■ **Information provided**

-- ==== Sys2Proof/Safety.lean ====
section
/-! DEFINITION. What counts as a safe run, in the terms the statements use: a command completes with a property, what a
command may change (its frame), and the invariant that every step keeps. -/
namespace Sys2Proof.Machine

/-- Command `c` at `s` answers a next state, and `p` holds of it. -/
def Gives (c : Instr) (s : State) (p : State → Prop) : Prop := ∃ t, exec c s = .next t ∧ p t

/-- The device runs: neither held in reset nor stopped by a trip. -/
def State.running (s : State) : Prop := s.stopped = false

/-- The device runs and has not lost its power supply: prep dies, lanes and ring are alive. -/
def State.alive (s : State) : Prop := s.stopped = false ∧ s.pwr.lossStopped = false

/-- The byte at place `k` of pool `p`'s memory: block × block size + offset. -/
def State.byteAt (s : State) (p k : Nat) : Byte := Sparse.get (fun _ => 0) (s.pool p).mem k

/-- The parts of State beside the dictionary's registers; `bytes` is what the pools' memory holds, byte by byte, which is
within `mem`. -/
inductive Part where
  | dev | log | mgmt | nv | sched | rc | stand | sec | pwr | mem | chips | dec | intake
  | tok | comp | grade | deck | yard | lookout | landing | skd | out | status | freeCtr | pending | bytes
deriving DecidableEq, Repr

/-- A part holds the same in two states. -/
def Part.same (p : Part) (s t : State) : Prop :=
  match p with
  | .dev => t.dev = s.dev
  | .log => t.log = s.log
  | .mgmt => t.mgmt = s.mgmt
  | .nv => t.nv = s.nv
  | .sched => t.sched = s.sched
  | .rc => t.rc = s.rc
  | .stand => t.stand = s.stand
  | .sec => t.sec = s.sec
  | .pwr => t.pwr = s.pwr
  | .mem => t.mem = s.mem
  | .chips => t.chips = s.chips
  | .dec => t.dec = s.dec
  | .intake => t.intake = s.intake
  | .tok => t.tok = s.tok
  | .comp => t.comp = s.comp
  | .grade => t.grade = s.grade
  | .deck => t.deck = s.deck
  | .yard => t.yard = s.yard
  | .lookout => t.lookout = s.lookout
  | .landing => t.landing = s.landing
  | .skd => t.skd = s.skd
  | .out => t.out = s.out
  | .status => t.status = s.status
  | .freeCtr => t.freeCtr = s.freeCtr
  | .pending => t.pending = s.pending
  | .bytes => ∀ p k, t.byteAt p k = s.byteAt p k

/-- The objects of the dictionary, or families of like objects, by their indices. -/
inductive Block where
  | ident | cap | mask | mgmt | tally | smb | log | evt | hw | cal | clk | clkmon | gate | power | railPower
  | railVolt | therm | start | rc | ptp | xchk | launch | stand | syncComp | lk | lkCfg | lkConst | council
  | memb | lkCnt | coppice | sec | secCtl | sess | ctxSum | ctx | attest | scrub | landing | push | yard
  | geom | bolts | yardCfg | cruise | yardFault | shard | yardCtl | tier | layout | pool | arb | wHbm | wDdr
  | wNand | wChipper | wCsram | wLink | quota | chip | chipCfg | chipQ | dec | stream | contexts | island
  | islandCtl | intake | group | live | tok | vocab | vocabDigest | rollout | stopset | prep | modelCfg
  | kernel | model | grade | buck | season | deck | deckQuery | sched | seed | permTest | sect | replay
  | skd | connCtl | rel | path | rateCtl | key | portStat | tsch | kerf | service | subCtl | fi
deriving DecidableEq, Repr

/-- The first and the last index of an object's family. -/
def Block.range : Block → Nat × Nat
  | .ident => (0x1000, 0x1000)
  | .cap => (0x1010, 0x1010)
  | .mask => (0x1011, 0x1011)
  | .mgmt => (0x1100, 0x1100)
  | .tally => (0x1101, 0x1101)
  | .smb => (0x1110, 0x1110)
  | .log => (0x1200, 0x1200)
  | .evt => (0x1210, 0x1210)
  | .hw => (0x1300, 0x1300)
  | .cal => (0x1301, 0x1301)
  | .clk => (0x2000, 0x2000)
  | .clkmon => (0x2001, 0x2001)
  | .gate => (0x2010, 0x2010)
  | .power => (0x2020, 0x2020)
  | .railPower => (0x2030, 0x2030)
  | .railVolt => (0x2031, 0x2031)
  | .therm => (0x2040, 0x2040)
  | .start => (0x2050, 0x2050)
  | .rc => (0x2100, 0x2100)
  | .ptp => (0x2101, 0x2101)
  | .xchk => (0x2102, 0x2102)
  | .launch => (0x2110, 0x2110)
  | .stand => (0x2200, 0x2200)
  | .syncComp => (0x2201, 0x2201)
  | .lk => (0x2400, 0x2400)
  | .lkCfg => (0x2401, 0x2401)
  | .lkConst => (0x2402, 0x2402)
  | .council => (0x2410, 0x2410)
  | .memb => (0x2420, 0x2420)
  | .lkCnt => (0x2430, 0x2430)
  | .coppice => (0x2440, 0x2440)
  | .sec => (0x2600, 0x2600)
  | .secCtl => (0x2601, 0x2601)
  | .sess => (0x2610, 0x2610)
  | .ctxSum => (0x2620, 0x2620)
  | .ctx => (0x2640, 0x267F)
  | .attest => (0x2680, 0x2680)
  | .scrub => (0x2700, 0x2700)
  | .landing => (0x3000, 0x3000)
  | .push => (0x3100, 0x313F)
  | .yard => (0x3200, 0x3200)
  | .geom => (0x3201, 0x3201)
  | .bolts => (0x3210, 0x3210)
  | .yardCfg => (0x3220, 0x3220)
  | .cruise => (0x3230, 0x3230)
  | .yardFault => (0x3240, 0x3240)
  | .shard => (0x3250, 0x3250)
  | .yardCtl => (0x3260, 0x3260)
  | .tier => (0x3400, 0x3400)
  | .layout => (0x3410, 0x3410)
  | .pool => (0x3420, 0x3429)
  | .arb => (0x3460, 0x3460)
  | .wHbm => (0x3461, 0x3461)
  | .wDdr => (0x3462, 0x3462)
  | .wNand => (0x3463, 0x3463)
  | .wChipper => (0x3464, 0x3464)
  | .wCsram => (0x3465, 0x3465)
  | .wLink => (0x3466, 0x3466)
  | .quota => (0x3500, 0x353F)
  | .chip => (0x3600, 0x3600)
  | .chipCfg => (0x3610, 0x3610)
  | .chipQ => (0x3620, 0x3620)
  | .dec => (0x4000, 0x4000)
  | .stream => (0x4010, 0x4010)
  | .contexts => (0x4011, 0x4011)
  | .island => (0x4020, 0x4020)
  | .islandCtl => (0x4021, 0x4021)
  | .intake => (0x4200, 0x4200)
  | .group => (0x4280, 0x42BF)
  | .live => (0x4300, 0x43FF)
  | .tok => (0x4400, 0x4400)
  | .vocab => (0x4410, 0x4410)
  | .vocabDigest => (0x4411, 0x4411)
  | .rollout => (0x4420, 0x4420)
  | .stopset => (0x4440, 0x444F)
  | .prep => (0x4600, 0x4600)
  | .modelCfg => (0x4610, 0x4610)
  | .kernel => (0x4620, 0x4620)
  | .model => (0x4640, 0x467F)
  | .grade => (0x4700, 0x4700)
  | .buck => (0x4800, 0x4800)
  | .season => (0x4810, 0x4810)
  | .deck => (0x4820, 0x4820)
  | .deckQuery => (0x4821, 0x4821)
  | .sched => (0x4A00, 0x4A00)
  | .seed => (0x4A10, 0x4A10)
  | .permTest => (0x4A11, 0x4A11)
  | .sect => (0x4A20, 0x4A20)
  | .replay => (0x4A30, 0x4A30)
  | .skd => (0x5000, 0x5000)
  | .connCtl => (0x5010, 0x5010)
  | .rel => (0x5020, 0x5020)
  | .path => (0x5021, 0x5021)
  | .rateCtl => (0x5030, 0x5030)
  | .key => (0x5040, 0x5040)
  | .portStat => (0x5100, 0x511F)
  | .tsch => (0x5200, 0x5200)
  | .kerf => (0x5201, 0x5201)
  | .service => (0x5210, 0x5217)
  | .subCtl => (0x5220, 0x5220)
  | .fi => (0x5400, 0x5400)

/-- The entry that key `k` names belongs to the object. -/
def Block.has (b : Block) (k : Nat) : Prop := b.range.1 ≤ k / 256 ∧ k / 256 ≤ b.range.2

/-- What a command may change: parts of State, and objects of the dictionary. -/
structure Foot where
  parts : List Part
  blocks : List Block
deriving DecidableEq, Repr

/-- Nothing outside a footprint differs: every part that it does not name, and every entry of the dictionary in no
object that it names. Key 0 and its like name no entry, since indices begin at 0x1000. -/
def Spares (f : Foot) (s t : State) : Prop :=
  (∀ p, p ∉ f.parts → p.same s t) ∧
  ∀ k, 0x100000 ≤ k → (∀ b ∈ f.blocks, ¬ b.has k) → t.num k = s.num k ∧ t.blob k = s.blob k

/-- The register files are in canonical form: keys strictly rising, nothing listed that reads as its default. -/
def OdFile.Canonical (v : Variant) (od : OdFile) : Prop :=
  Sparse.wf (odDflt v) od.nums = true ∧ Sparse.wf (odDfltBytes v) od.blobs = true ∧
    Sparse.wf (fun _ => 0) od.vers = true

/-- The pools are listed in canonical form, and so is what each pool's blocks hold: rising addresses, no byte of zero. -/
def Memory.wf (v : Variant) (m : Memory) : Bool :=
  Sparse.wf (fun p => Pool.ofBlocks (v.poolBlocks p)) m.pools && m.pools.all fun p => Sparse.wf (fun _ => 0) p.2.mem

/-- The invariant: the dictionary's registers and the buffers' memory are in canonical form, and the error log holds no
more than the 1,024 entries of R569. -/
def State.Sound (s : State) : Prop :=
  s.od.Canonical s.dev.variant ∧ s.log.entries.length ≤ 1024 ∧ s.mem.wf s.dev.variant = true

/-- A secure request of session `x` that the device serves (R515, R558, R560): well formed and of a size it accepts, sealed
and verified, with a COUNTER above the last one and a REQ_ID above those it has answered. -/
def State.takes (s : State) (h : TallyHdr) (x : Session) : Prop :=
  h.wellFormed = true ∧ (h.path = 3 ∨ h.size ≤ s.num Reg.mgmt.tallyMaxMsg) ∧ s.num Reg.sec.bootState ≠ 3 ∧ h.session ≠ 0 ∧
    s.session? h.session = some x ∧ h.secure = true ∧ h.tagOk = true ∧ x.counter < h.counter ∧ ∀ k ∈ x.kept, k.reqId < h.reqId

/-- The state in which a served request runs: the session has accepted it, and it is counted. -/
def State.served (s : State) (h : TallyHdr) (x : Session) : State :=
  (s.putSession (x.accepted h s.now)).bump Reg.tally.tallyRequests

/-- What the device sent between `s` and `t`. -/
def State.sent (t s : State) (l : List Out) : Prop := t.out = s.out ++ l

/-- A request is answered from `s` to `t`: its status is `code`, and the first thing sent is the response with `body`. -/
def Answers (h : TallyHdr) (secure : Bool) (code : Nat) (body : Bytes) (s t : State) : Prop :=
  t.status = code ∧
    ∃ l, t.sent s (.tally h.path h.addr h.port h.session h.reqId h.counter code secure body :: l)

/-- Session `id` is open, and `p` holds of it. -/
def State.sessionHas (s : State) (id : Nat) (p : Session → Prop) : Prop := ∃ x, s.session? id = some x ∧ p x

/-- The events of pins that act in every state: power, reset, the trip comparator, TEST_EN and PWR_FAIL_N. -/
def pinEvent : Instr → Bool
  | .powerOn .. | .perstAssert .. | .perstDeassert .. | .hardwareTrip | .testEnAssert .. | .testEnDeassert ..
  | .pwrFailAssert .. | .pwrFailDeassert => true
  | _ => false

/-- The commands of the prep dies, the data lanes, the stand ring and start-up, which do nothing after PWR_FAIL_N (R542). -/
def needsPower : Instr → Bool
  | .fragmentLaunch .. | .launchPrefetch .. | .ringLinkUp .. | .ringLinkDown .. | .standHello .. | .formWindowEnd
  | .standMaster .. | .standHeartbeat .. | .masterMissed | .barrierArrive .. | .barrierArm .. | .barrierArmed ..
  | .standSyncEdge | .barrierTimeout .. | .barrierAbort .. | .decodeImage .. | .decodeFrame .. | .encodeFits ..
  | .streamOpen .. | .streamSubmit .. | .streamClose .. | .decodeDescriptorHead .. | .decodeComplete ..
  | .videoPictureDone .. | .islandSpeedSample .. | .frameData .. | .frameEnd .. | .frameTimeout .. | .frameStore ..
  | .settingsAck .. | .settingsUnacked .. | .fuseDecide .. | .fuseOutcome .. | .tokenize .. | .detokenize ..
  | .vocabLoad .. | .grammarLoad .. | .grammarCheck .. | .rolloutOpen .. | .rolloutClose .. | .tokenDescriptorHead ..
  | .tokenComplete .. | .rolloutChunk .. | .rolloutNotifyProcess .. | .rolloutTimeout .. | .launch ..
  | .kernelLoad .. | .kernelUnload .. | .modelLoad .. | .modelUnload .. | .computeDescriptorHead .. | .workItemEnd ..
  | .itemBudget .. | .engineLdSt .. | .engineMma .. | .engineAcc .. | .engineCvt .. | .engineValu .. | .engineVred ..
  | .engineVperm .. | .engineSync .. | .dmaTransfer .. | .dmaComplete .. | .gradeSignatures .. | .gradeDone
  | .prepareFragment | .fragmentReady .. | .retentionEnd .. | .yardRecovery .. | .skdWriteRx .. | .skdWriteImmRx ..
  | .skdReadReqRx .. | .skdReadRespRx .. | .skdAckRx .. | .skdLookoutRx .. | .noticeFenced ..
  | .noticeNoConnection .. | .noticeLookout .. | .noticeIngestResult .. | .noticeMsgDiscarded ..
  | .noticeReadError .. | .ackSend .. | .packetLost .. | .retransmitTimeout .. | .quarantineEnd .. | .rcPeriod
  | .keyGraceEnd .. | .earlyRotation .. | .linkDown .. | .linkUp .. | .skdTxqTail .. | .transferWrite ..
  | .transferWriteImm .. | .transferRead .. | .skdCqHead .. | .pauseFrameRx .. | .rocev2AckNak .. | .rocev2Cnp ..
  | .fiReorderRelease .. | .egressSelect .. | .contextSwitch .. | .secureBoot => true
  | _ => false

/-- The header of a command that a session carries. -/
def requestOf : Instr → Option TallyHdr
  | .dictionaryWrite (.tally h) _ _ _ | .sectionLoad (.tally h) _ | .settingsWrite (.tally h) _ _
  | .gradeStart (.tally h) | .gradeAbort (.tally h) | .seasonClear (.tally h) _ | .format (.tally h) _
  | .checkpointNow (.tally h) | .cruiseRestart (.tally h) | .connOpen (.tally h) _ | .connClose (.tally h) _
  | .subConfigure (.tally h) _ | .subRelease (.tally h) _ | .councilReseed (.tally h) _ | .define (.tally h) _
  | .destroy (.tally h) _ | .context0Program (.tally h) _ | .advanceSvn (.tally h) | .attestRequest (.tally h) _
  | .operatorKeysWrite (.tally h) _ | .sessionClose h | .clusterGateWrite (.tally h) _ | .portGateWrite (.tally h) _
  | .resetCmdDevice (.tally h) | .resetCmdDeviceForce (.tally h) | .tallyRead h _ _ _ _ | .tallyMeta h _ _
  | .blobBegin h _ _ _ _ | .blobData h _ _ _ | .blobEnd h _ | .blobAbort h _ | .subscribe h _ _ _ | .eventAck h _
  | .smbAlertClear (.tally h) _ | .logAckedWrite (.tally h) _ => some h
  | _ => none

/-- What command `c` leaves unchanged wherever it answers a next state: all that a footprint does not name. -/
def Within (c : Instr) (f : Foot) : Prop := ∀ s t, exec c s = .next t → Spares f s t

/-- The same of the parts alone. -/
def WithinParts (c : Instr) (l : List Part) : Prop := ∀ s t, exec c s = .next t → ∀ p, p ∉ l → p.same s t

end Sys2Proof.Machine
end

■ **Problem**
From the records above, reproduce exactly the lines from the one with "is counted. -/" to the one with "A request is", both included, and no others.

■ **Answer to this problem**
/-- The state in which a served request runs: the session has accepted it, and it is counted. -/
def State.served (s : State) (h : TallyHdr) (x : Session) : State :=
  (s.putSession (x.accepted h s.now)).bump Reg.tally.tallyRequests

/-- What the device sent between `s` and `t`. -/
def State.sent (t s : State) (l : List Out) : Prop := t.out = s.out ++ l

/-- A request is answered from `s` to `t`: its status is `code`, and the first thing sent is the response with `body`. -/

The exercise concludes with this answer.